Stored dataset items
□ □ □ □ □ □ □

/-- A missed back-off probe raises the retry count: its unit fails at the limit, and backs off again below it (R128). -/
theorem missBackoff_resolves (hu : (s.link l).unit a = some u) :
    ∃ u', ((missBackoff l a s).link l).unit a = some u' ∧ ((missBackoff l a s).link l).control = (s.link l).control ∧
      ((missBackoff l a s).link l).queue = (s.link l).queue ∧ u'.retryCount = min 255 (u.retryCount + 1) ∧
      (AtRetryLimit s.items.retryLimit (min 255 (u.retryCount + 1)) →
        u'.state = .failed ∧ (missBackoff l a s).notices = s.given (.unitFailed l a .retry .misses)) ∧
      (¬ AtRetryLimit s.items.retryLimit (min 255 (u.retryCount + 1)) →
        u'.state = u.state ∧ u'.backoff = some s.backoffExpiry ∧ (missBackoff l a s).notices = s.notices) := by
  by_cases h : AtRetryLimit s.items.retryLimit (min 255 (u.retryCount + 1))
  · have hlink : (missBackoff l a s).link l = (s.link l).mapUnit a (UnitEntry.retired (min 255 (u.retryCount + 1))) := by
      simp [missBackoff_fails hu h]
    have hunit := unit_mapUnit (f := UnitEntry.retired (min 255 (u.retryCount + 1))) (fun _ => rfl) hu
    refine ⟨u.retired _, by rw [hlink]; exact hunit, by rw [hlink]; rfl, by rw [hlink]; rfl, rfl,
      fun _ => ⟨rfl, ?_⟩, absurd h⟩
    rw [missBackoff_fails hu h, raise_notices]
    simp [State.given]
  · have hlink : (missBackoff l a s).link l =
        (s.link l).mapUnit a (UnitEntry.retried (min 255 (u.retryCount + 1)) s.backoffExpiry) := by
      simp [missBackoff_retries hu h]
    have hunit := unit_mapUnit (f := UnitEntry.retried (min 255 (u.retryCount + 1)) s.backoffExpiry) (fun _ => rfl) hu
    refine ⟨u.retried _ _, by rw [hlink]; exact hunit, by rw [hlink]; rfl, by rw [hlink]; rfl, rfl,
      (absurd · h), fun _ => ⟨rfl, rfl, ?_⟩⟩
    simp [missBackoff_retries hu h]

theorem actsOn_missBackoff (l : LinkId) (a : Nat) (s : State) : ActsOn noticeCounters l s (missBackoff l a s) := by
  unfold missBackoff
  split
  · exact .refl _ l s
  · dsimp only
    split
    · exact (actsOn_updateUnit _ l a _ s).trans (actsOn_raise l subset_rfl _ _)
    · exact actsOn_updateUnit _ l a _ s

end

/-! ## The obligation -/

theorem missCounter_not_wake (l : LinkId) : l.missCounter ∉ wakeCounters l := by
  cases l <;> simp [wakeCounters, noticeCounters, LinkId.missCounter, LinkId.wakeCounter]

theorem wakeCounter_ne_miss (l : LinkId) : l.wakeCounter ≠ l.missCounter := by cases l <;> nofun
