/-! ## Reliable Transport: transitions -/

/-- R142: T.TRANSMIT counts the attempt and writes the whole frame; on ok it waits, on an error some prefix has gone out and the
session fails with ChannelError; nothing else changes. (`chan.isOpen` is the block's own hold of the handle, assumption 42.) -/
def Obligations.TransmitWritesTheWholeFrame : Prop :=
  ∀ (n : Nat) (f : List Byte) (s : State), s.arqState = .sending → s.attempts = some n → s.txFrame = some f →
    (∀ rest, s.chan.writeAnswers = .ok :: rest →
      exec .tTransmit s = .next { s with
        attempts := some (n + 1), arqState := .awaitingAck,
        chan := { s.chan with tx := s.chan.tx ++ f, writeAnswers := rest } }) ∧
    (∀ m rest, s.chan.writeAnswers = .error m :: rest →
      exec .tTransmit s = .next { s with
        attempts := some (n + 1), arqState := .failed, failReason := some .channelError,
        reply := some (.raised .channelError),
        chan := { s.chan with tx := s.chan.tx ++ f.take m, writeAnswers := rest } })

/-- R143: T.RX_BYTE. Nothing arrives, or a byte that completes no frame: the wait goes on and only `rxbuf` takes the byte. -/
def Obligations.RxByteKeepsWaiting : Prop :=
  ∀ s : State, s.arqState = .awaitingAck →
    (∀ rest, s.chan.rxIn = .nothing :: rest → exec .tRxByte s = .next { s with chan := { s.chan with rxIn := rest } }) ∧
    (∀ b rest, s.chan.rxIn = .byte b :: rest → Fits s 1 → (s.rxbuf ++ [b]).count 0xC0#8 ≤ 1 →
      exec .tRxByte s = .next { s with rxbuf := s.rxbuf ++ [b], chan := { s.chan with rxIn := rest } })

/-- R144, R145: the byte completes a frame that decodes. With the expected `ack`, T.FRAME_ACK goes to `Acked`; with another, T.FRAME_NAK
goes to `Retrying`. Beside `arq_state` only `rxbuf` has changed: no counter, no event. Nothing of the packet but its `ack` is looked at
(R155). The second part says the same with the packet's bytes written out: whenever `rxbuf` holds an open frame of a raw packet whose
length field and, with `dip`, CRC are right, the closing marker completes one of the two. -/
def Obligations.DecodedFrameDecidesByItsAck : Prop :=
  (∀ (b : Byte) (rest : List RxInput) (f : List Byte) (more : List (List Byte)) (stay : List Byte) (p : Packet) (q : Seq) (s : State),
    s.arqState = .awaitingAck → s.chan.rxIn = .byte b :: rest → Fits s 1 → Cuts (s.rxbuf ++ [b]) (f :: more) stay →
    exec (.pkDecode f) s = .next { s with reply := some (.packet p) } → s.txSeq = some q →
    (p.header.ack = q + 1#3 →
      exec .tFrameAck s = .next { s with rxbuf := stay, arqState := .acked, chan := { s.chan with rxIn := rest } }) ∧
    (p.header.ack ≠ q + 1#3 →
      exec .tFrameNak s = .next { s with rxbuf := stay, arqState := .retrying, chan := { s.chan with rxIn := rest } })) ∧
  (∀ (pre payload : List Byte) (b0 b1 b2 b3 lo hi : Byte) (rest : List RxInput) (q : Seq) (s : State),
    s.arqState = .awaitingAck → s.chan.rxIn = .byte 0xC0#8 :: rest → Fits s 1 → s.txSeq = some q → NoMarker pre →
    s.rxbuf = pre ++ 0xC0#8 :: escapedAll ([b0, b1, b2, b3] ++ payload ++ [lo, hi]) →
    b1.toNat / 16 + 16 * b2.toNat = payload.length →
    (b0.getLsbD 6 = true →
      crc s.config.crcPoly.toNat ([b0, b1, b2, b3] ++ payload) 0xFFFF = lo.toNat + 256 * hi.toNat) →
    (b0.toNat / 8 % 8 = (q.toNat + 1) % 8 →
      exec .tFrameAck s = .next { s with rxbuf := [], arqState := .acked, chan := { s.chan with rxIn := rest } }) ∧
    (b0.toNat / 8 % 8 ≠ (q.toNat + 1) % 8 →
      exec .tFrameNak s = .next { s with rxbuf := [], arqState := .retrying, chan := { s.chan with rxIn := rest } }))

/-- R146: T.FRAME_ERR. The byte completes a frame that does not decode: `Retrying`; the frame is gone, the error is reported to
nobody. The second part says when, with the bytes written out: the open frame's content does not unescape, or is shorter than 6 bytes, or
its length field is wrong, or `dip` is set and its CRC is wrong. -/
def Obligations.UndecodableFrameLeadsToRetrying : Prop :=
  (∀ (b : Byte) (rest : List RxInput) (f : List Byte) (more : List (List Byte)) (stay : List Byte) (e : Err) (s : State),
    s.arqState = .awaitingAck → s.chan.rxIn = .byte b :: rest → Fits s 1 → Cuts (s.rxbuf ++ [b]) (f :: more) stay →
    exec (.pkDecode f) s = .next { s with reply := some (.raised e) } →
    exec .tFrameErr s = .next { s with rxbuf := stay, arqState := .retrying, chan := { s.chan with rxIn := rest } }) ∧
  (∀ (pre content : List Byte) (rest : List RxInput) (s : State),
    s.arqState = .awaitingAck → s.chan.rxIn = .byte 0xC0#8 :: rest → Fits s 1 → NoMarker pre → NoMarker content →
    s.rxbuf = pre ++ 0xC0#8 :: content →
    (unescaped content = .error .malformedEscape ∨
      (∃ u, unescaped content = .ok u ∧ u.length < 6) ∨
      (∃ b0 b1 b2 b3 payload lo hi, unescaped content = .ok ([b0, b1, b2, b3] ++ payload ++ [lo, hi]) ∧
        (b1.toNat / 16 + 16 * b2.toNat ≠ payload.length ∨
          (b0.getLsbD 6 = true ∧
            crc s.config.crcPoly.toNat ([b0, b1, b2, b3] ++ payload) 0xFFFF ≠ lo.toNat + 256 * hi.toNat)))) →
    exec .tFrameErr s = .next { s with rxbuf := [], arqState := .retrying, chan := { s.chan with rxIn := rest } })

/-- R147: T.TIMEOUT. The counter is 0, one TIMEOUT event is raised, `TimedOut`; the packet keeps its frame and its number, and
`rxbuf` what it holds. The text of the message is free. -/
def Obligations.TimeoutResetsTheCounter : Prop :=
  ∀ (rest : List RxInput) (s : State), s.arqState = .awaitingAck → s.chan.rxIn = .timeout :: rest →
    ∃ message n, exec .tTimeout s = .next { s with
      seqCtr := some 0#3, events := s.events ++ [.timeout message], arqState := .timedOut,
      chan := { s.chan with rxIn := rest }, freeCount := n }

/-- R148: after a failed attempt, T.RETRY while `attempts ≤ 3` and T.EXHAUST when `attempts > 3`, and never the other; from a state with
the invariant of R26, `attempts` is 1 to 3 on T.RETRY and exactly 4 on T.EXHAUST. -/
def Obligations.RetryUntilFourAttempts : Prop :=
  ∀ (n : Nat) (s : State), s.arqState = .retrying ∨ s.arqState = .timedOut → s.attempts = some n →
    (n ≤ 3 → exec .tRetry s = .next { s with arqState := .sending } ∧ (∀ t, exec .tExhaust s ≠ .next t)) ∧
    (n > 3 →
      exec .tExhaust s = .next { s with
        arqState := .failed, failReason := some .retryExhausted, reply := some (.raised .retryExhausted) } ∧
      (∀ t, exec .tRetry s ≠ .next t)) ∧
    (Invariant s → 1 ≤ n ∧ (n > 3 → n = 4))

/-- R149, R150: T.DONE goes to `Idle` and RT.SEND replies ok, the other registers keep their values; T.CHAN_ERR ends the session with
ChannelError when a read fails during a wait, whatever `attempts` is. (`chan.isOpen` is the block's own hold of the handle, assumption 42.) -/
def Obligations.DoneAndChannelErrorEndTheSend : Prop :=
  ∀ s : State,
    (s.arqState = .acked → exec .tDone s = .next { s with arqState := .idle, reply := some .ok }) ∧
    (∀ rest, s.arqState = .awaitingAck → s.chan.rxIn = .error :: rest →
      exec .tChanErr s = .next { s with
        arqState := .failed, failReason := some .channelError, reply := some (.raised .channelError),
        chan := { s.chan with rxIn := rest } })

/-- R154: a transition that answers a next state is a row of the table. -/
def Obligations.TransitionsFollowTheTable : Prop :=
  ∀ (i : Instr) (s t : State), isTransition i = true → exec i s = .next t → transitionRow i s.arqState t.arqState = true

/-! ## Host and channel -/

/-- R171: `send_init_packet(b)` is `RT.SEND(1, b ++ [00, 00])`; in `Idle` with at most 510 bytes it is accepted. -/
def Obligations.SendInitPacketPadsAndSends : Prop :=
  ∀ (bytes : List Byte) (s : State),
    exec (.sendInitPacket bytes) s = exec (.rtSend 1 (bytes ++ [0x00#8, 0x00#8])) s ∧
    (∀ q, s.arqState = .idle → s.seqCtr = some q → bytes.length ≤ 510 →
      ∃ t, exec (.sendInitPacket bytes) s = .next t ∧ t.arqState = .sending ∧ t.txSeq = some q)

/-- R172: in `Idle`, `send_start_dfu` is an accepted RT.SEND of type 3 with the host's erase wait queued behind it, which is at least
half a second. The payload's bytes (assumption 22) and the host's accumulated total (25) are free. That the call itself writes that total
and `host.softdevice`, the size given or 0, before its packet is sent, is the model's choice (39, 25): R177 gives no moment. -/
def Obligations.SendStartDfuQueuesTheEraseWait : Prop :=
  ∀ (mode : UpdateMode) (sd bl app : Option Nat) (q : Seq) (s : State), s.arqState = .idle → s.seqCtr = some q →
    ∃ payload total wait u,
      payload.length ≤ 512 ∧
      wait = max 500000 ((sd.getD 0 + bl.getD 0 + app.getD 0 + s.config.flashPageSize - 1) / s.config.flashPageSize *
        s.config.perPageEraseTime) ∧
      exec (.rtSend 3 payload) s = .next u ∧ u.arqState = .sending ∧
      exec (.sendStartDfu mode sd bl app) s = .next { u with host := { s.host with
        tasks := .wait wait :: s.host.tasks, total := total, softdevice := sd.getD 0 } }

/-- R173: in `Idle`, `send_firmware` queues one DATA packet per chunk of `cfg.pkt_max_size` bytes, each followed by its progress event
and every eighth by the page write time (the order of the two is free, and so is how `FLASH_PAGE_SIZE / 4` rounds where it is no whole number,
assumption 35), then STOP_DATA. The chunks are the image in order, all but the last full. For an empty image STOP_DATA may be left out (free). That the call itself writes the host's total, a free value, is the
model's choice (39, 25). -/
def Obligations.SendFirmwareQueuesTheChunks : Prop :=
  ∀ (image : List Byte) (c : Session) (s : State), s.arqState = .idle → s.session = some c → 1 ≤ c.pktMaxSize →
    ∃ (tasks : List HostTask) (total : Nat) (pace : Micros), PageWriteTime s.config pace ∧
      exec (.sendFirmware image) s = .next { s with
        host := { s.host with tasks := tasks ++ s.host.tasks, total := total }, reply := none } ∧
      (image = [] → tasks = [] ∨ tasks = [.send 5 []]) ∧
      (image ≠ [] → ∃ (chunks : List (List Byte)) (groups : List (List HostTask)),
        chunks.flatten = image ∧ (∀ x ∈ chunks, 1 ≤ x.length ∧ x.length ≤ c.pktMaxSize) ∧
        (∀ x ∈ chunks.dropLast, x.length = c.pktMaxSize) ∧
        groups.length = chunks.length ∧
        (∀ k (h : k < groups.length) (h' : k < chunks.length),
          PacketTasks pace (k + 1) chunks.length chunks[k] groups[k]) ∧
        tasks = groups.flatten ++ [.send 5 []])
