/-- The bit that a shift moves out of the register comes back in bit 0, so no shift loses one. -/
theorem crcShift_injective : Function.Injective (crcShift poly) := by
  have out (c : Hword) : (crcShift poly c).getLsbD 0 = c.getLsbD 15 := by
    unfold crcShift
    split <;> simp_all
  have low (a b : Hword) (h : a <<< 1 = b <<< 1) (htop : a.getLsbD 15 = b.getLsbD 15) : a = b := by
    apply BitVec.eq_of_getLsbD_eq
    intro i hi
    obtain rfl | hlow : i = 15 ∨ i + 1 < 16 := by omega
    · exact htop
    · have hbit (c : Hword) : (c <<< 1).getLsbD (i + 1) = c.getLsbD i := by simp [hlow, BitVec.getLsbD_eq_getElem hi]
      rw [← hbit a, h, hbit b]
  intro a b h
  have htop : a.getLsbD 15 = b.getLsbD 15 := by rw [← out, ← out, h]
  unfold crcShift at h
  rw [htop] at h
  split at h
  · exact low a b ((BitVec.xor_left_inj _).mp h) htop
  · exact low a b h htop

theorem crcShifts_injective (n : Nat) : Function.Injective (crcShifts poly n) := by
  induction n with
  | zero => exact Function.injective_id
  | succ n ih => exact ih.comp (crcShift_injective hpoly)

theorem crc16_injective_start (bytes : List Byte) : Function.Injective (crc16 poly bytes) := by
  induction bytes with
  | nil => exact Function.injective_id
  | cons b bs ih =>
    intro x y h
    exact (BitVec.xor_left_inj _).mp (crcShifts_injective hpoly 8 (ih h))

/-- With an odd polynomial a changed byte changes the CRC. -/
theorem crc16_ne_of_byte_ne {x y : Byte} (hxy : x ≠ y) (before after : List Byte) (start : Hword) :
    crc16 poly (before ++ x :: after) start ≠ crc16 poly (before ++ y :: after) start := by
  intro h
  rw [crc16_append, crc16_append] at h
  have hbyte : crcByte poly (crc16 poly before start) x = crcByte poly (crc16 poly before start) y :=
    crc16_injective_start hpoly after h
  have hhigh : x.setWidth 16 <<< 8 = y.setWidth 16 <<< 8 :=
    (BitVec.xor_right_inj _).mp (crcShifts_injective hpoly 8 hbyte)
  have hvalue := congrArg BitVec.toNat hhigh
  rw [highByte_toNat, highByte_toNat, Nat.shiftLeft_eq, Nat.shiftLeft_eq] at hvalue
  exact hxy (BitVec.eq_of_toNat_eq (by omega))

end

end Sys2Proof.Machine

open Sys2Proof.Spec Sys2Proof.Machine

/-- Settles O13: each turn is the rule's on numbers; for 0x1021 eight turns on either half of the register are the loop-free step. -/
theorem Sys2Proof.pkCrc16FollowsTheLoops : Obligations.PkCrc16FollowsTheLoops := by
  intro a b start s
  refine ⟨⟨_, pkCrc16_next a start s, crc16_toNat .., ?incremental⟩, fun c => pkCrc16_next [] (some c) s,
    fun hpoly c x => ?loopFree⟩
  case incremental =>
    rw [pkCrc16_next, pkCrc16_next, crc16_append]
    rfl
  case loopFree =>
    rw [pkCrc16_next, hpoly, ← crcByte_loopFree]
    rfl
end

section
/-! Proofs about built packets (41 R124, R125, R127): PK.BUILD as a header, a payload and their CRC in a frame, PK.DECODE's checks on a
raw packet cut into a body and its trailer, and one flipped bit of the body. -/

namespace Sys2Proof.Machine

open Sys2Proof.Spec

/-! ## Building (41 R124) -/

/-- The header of a built packet. -/
def packetHeader (cfg : Config) (type : BitVec 4) (payload : List Byte) (seq : Seq) : Header where
  seq := seq
  ack := txAckOf cfg seq
  dip := cfg.txDip
  rp := cfg.txRp
  type := type
  length := BitVec.ofNat 12 payload.length
  hcs := hdrCsum cfg.hdrCsumMode (headerByte0 seq (txAckOf cfg seq) cfg.txDip cfg.txRp)
    (headerByte1 type (BitVec.ofNat 12 payload.length)) (headerByte2 (BitVec.ofNat 12 payload.length))

theorem packetBody_eq (cfg : Config) (type : BitVec 4) (payload : List Byte) (seq : Seq) :
    packetBody cfg type payload seq = headerBytes (packetHeader cfg type payload seq) ++ payload := rfl

@[simp] theorem length_packetBody (cfg : Config) (type : BitVec 4) (payload : List Byte) (seq : Seq) :
    (packetBody cfg type payload seq).length = payload.length + 4 := rfl

@[simp] theorem length_rawPacketOf (cfg : Config) (type : BitVec 4) (payload : List Byte) (seq : Seq) :
    (rawPacketOf cfg type payload seq).length = payload.length + 6 := by
  simp [rawPacketOf, crcTrailer]

/-- The payload's length fits the length field. -/
theorem packetHeader_length_toNat {payload : List Byte} (h : payload.length ≤ 512) (cfg : Config) (type : BitVec 4) (seq : Seq) :
    (packetHeader cfg type payload seq).length.toNat = payload.length :=
  (BitVec.toNat_ofNat ..).trans (Nat.mod_eq_of_lt (by omega))

theorem pkHdrPack_packetHeader {payload : List Byte} (h : payload.length ≤ 512) (type : BitVec 4) (seq : Seq) (s : State) :
    exec (.pkHdrPack seq.toNat (txAckOf s.config seq).toNat s.config.txDip.toNat s.config.txRp.toNat type.toNat payload.length) s =
      .next (s.withReply (some (.bytes (headerBytes (packetHeader s.config type payload seq))))) := by
  have hfields := pkHdrPack_fields seq (txAckOf s.config seq) s.config.txDip s.config.txRp type (BitVec.ofNat 12 payload.length) s
  have hlength : (BitVec.ofNat 12 payload.length).toNat = payload.length := packetHeader_length_toNat h s.config type seq
  rw [hlength] at hfields
  exact hfields

theorem buildFrame_eq (cfg : Config) (type : BitVec 4) (payload : List Byte) (seq : Seq) :
    buildFrame cfg type payload seq = wireFrame (rawPacketOf cfg type payload seq) := by
  rw [buildFrame, encodeEscapes_eq_escapedAll]
  rfl

/-- The numbers that PK.BUILD takes are a type and a sequence number. -/
theorem fields_of_buildDomain {type seq : Nat} {payload : List Byte} (h : buildDomain type payload seq = true) :
    ∃ (t : BitVec 4) (q : Seq), t.toNat = type ∧ q.toNat = seq := by
  simp only [buildDomain, sendDomain, Bool.and_eq_true, decide_eq_true_eq] at h
  obtain ⟨⟨htype, -⟩, hseq⟩ := h
  obtain ⟨t, ht⟩ := exists_toNat_eq (w := 4) (Nat.lt_succ_of_le htype)
  obtain ⟨q, hq⟩ := exists_toNat_eq (w := 3) (Nat.lt_succ_of_le hseq)
  exact ⟨t, q, ht, hq⟩

theorem buildDomain_iff {type seq : Nat} {payload : List Byte} :
    buildDomain type payload seq = true ↔ type ≤ 15 ∧ payload.length ≤ 512 ∧ seq ≤ 7 := by
  simp only [buildDomain, sendDomain, Bool.and_eq_true, decide_eq_true_eq, and_assoc]
  exact Iff.rfl

theorem pkBuild_next {type : BitVec 4} {payload : List Byte} {seq : Seq}
    (h : buildDomain type.toNat payload seq.toNat = true) (s : State) :
    exec (.pkBuild type.toNat payload seq.toNat) s =
      .next (s.withReply (some (.bytes (wireFrame (rawPacketOf s.config type payload seq))))) := by
  simp only [exec, execPkBuild, h, if_true, buildFrame_eq, BitVec.ofNat_toNat, BitVec.setWidth_eq, answer]

theorem pkBuild_refused {type seq : Nat} {payload : List Byte} (h : buildDomain type payload seq = false) (s : State) :
    exec (.pkBuild type payload seq) s = .next (s.withReply (some .refused)) := by
  rw [exec, execPkBuild, h]
  rfl

/-- The trailer's two bytes in R124's words. -/
theorem crcTrailer_eq (c : Hword) : crcTrailer c = [BitVec.ofNat 8 (c.toNat % 256), BitVec.ofNat 8 (c.toNat / 256)] := by
  have hlow : c.extractLsb' 0 8 = BitVec.ofNat 8 (c.toNat % 256) := by
    apply BitVec.eq_of_toNat_eq
    simp
  have hhigh : c.extractLsb' 8 8 = BitVec.ofNat 8 (c.toNat / 256) := by
    apply BitVec.eq_of_toNat_eq
    simp [Nat.shiftRight_eq_div_pow]
  rw [crcTrailer, hlow, hhigh]

/-- Two markers, and one or two wire bytes for each raw byte. -/
theorem length_wireFrame_bounds (raw : List Byte) :
    raw.length + 2 ≤ (wireFrame raw).length ∧ (wireFrame raw).length ≤ 2 * raw.length + 2 := by
  obtain ⟨hlower, hupper⟩ := length_escapedAll_bounds raw
  simp only [wireFrame, List.length_cons, List.length_append, List.length_nil]
  omega

/-! ## Decoding (41 R125) -/

theorem pkDecode_wireFrame (raw : List Byte) (s : State) :
    exec (.pkDecode (wireFrame raw)) s = .next (s.withReply (some (packetReply (decodeRaw s.config raw)))) := by
  rw [← decodeContent_escapedAll]
  exact exec_pkDecode_delimit (escapedAll raw) s

theorem pkDecode_refused {f : List Byte} (h : ∀ content, f ≠ delimit content) (s : State) :
    exec (.pkDecode f) s = .next (s.withReply (some .refused)) := by
  have hdomain : ¬ frameDomain f = true := fun hf => h _ (delimit_frameContent hf).symm
  rw [exec, execPkDecode, if_neg hdomain, refuse, answer]

theorem decodeContent_of_error {content : List Byte} {e : Err} (h : unescaped content = .error e) (cfg : Config) :
    decodeContent cfg content = .error .malformedEscape := by
  rw [unescaped_eq_decodeEscapes] at h
  rw [decodeContent, h, unescape_error (p := false) h]

theorem decodeContent_of_ok {content u : List Byte} (h : unescaped content = .ok u) (cfg : Config) :
    decodeContent cfg content = decodeRaw cfg u := by
  rw [unescaped_eq_decodeEscapes] at h
  rw [decodeContent, h]

theorem decodeRaw_short {u : List Byte} (h : u.length < 6) (cfg : Config) : decodeRaw cfg u = .error .truncatedPacket :=
  if_pos h

/-- The header that stands at the front of a body. -/
def bodyHeader (body : List Byte) : Header :=
  hdrUnpack (body.getD 0 0#8) (body.getD 1 0#8) (body.getD 2 0#8) (body.getD 3 0#8)

theorem bodyHeader_headerBytes (h : Header) (payload : List Byte) : bodyHeader (headerBytes h ++ payload) = h :=
  hdrUnpack_headerBytes h

/-- The CRC that a trailer's bytes stand for, the low byte first (30 R66). -/
def trailerValue (lo hi : Byte) : Hword := BitVec.ofNat 16 (lo.toNat + 256 * hi.toNat)

theorem trailerValue_toNat (lo hi : Byte) : (trailerValue lo hi).toNat = lo.toNat + 256 * hi.toNat :=
  (BitVec.toNat_ofNat ..).trans (Nat.mod_eq_of_lt (by omega))

theorem crcTrailer_trailerValue (lo hi : Byte) : crcTrailer (trailerValue lo hi) = [lo, hi] := by
  have hlow : BitVec.ofNat 8 ((lo.toNat + 256 * hi.toNat) % 256) = lo :=
    BitVec.eq_of_toNat_eq ((BitVec.toNat_ofNat ..).trans (by omega))
  have hhigh : BitVec.ofNat 8 ((lo.toNat + 256 * hi.toNat) / 256) = hi :=
    BitVec.eq_of_toNat_eq ((BitVec.toNat_ofNat ..).trans (by omega))
  rw [crcTrailer_eq, trailerValue_toNat, hlow, hhigh]

theorem rawCrc_append (body : List Byte) (c : Hword) : rawCrc (body ++ crcTrailer c) = c := by
  have hlast : (body ++ crcTrailer c).getD ((body ++ crcTrailer c).length - 1) 0#8 = c.extractLsb' 8 8 := by simp [crcTrailer]
  have hbefore : (body ++ crcTrailer c).getD ((body ++ crcTrailer c).length - 2) 0#8 = c.extractLsb' 0 8 := by simp [crcTrailer]
  apply BitVec.eq_of_toNat_eq
  rw [rawCrc, hlast, hbefore, BitVec.toNat_cast, BitVec.toNat_append, Nat.shiftLeft_eq, Nat.mul_comm,
    ← Nat.two_pow_add_eq_or_of_lt (BitVec.isLt _), BitVec.extractLsb'_toNat, BitVec.extractLsb'_toNat, Nat.shiftRight_zero,
    Nat.shiftRight_eq_div_pow]
  omega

□ □ □ □ □ □ □

• Required action: Look through the entries above. Extract each line with the word "unfold".

• Expected answer:
  unfold missBackoff
    unfold crcShift
  unfold crcShift at h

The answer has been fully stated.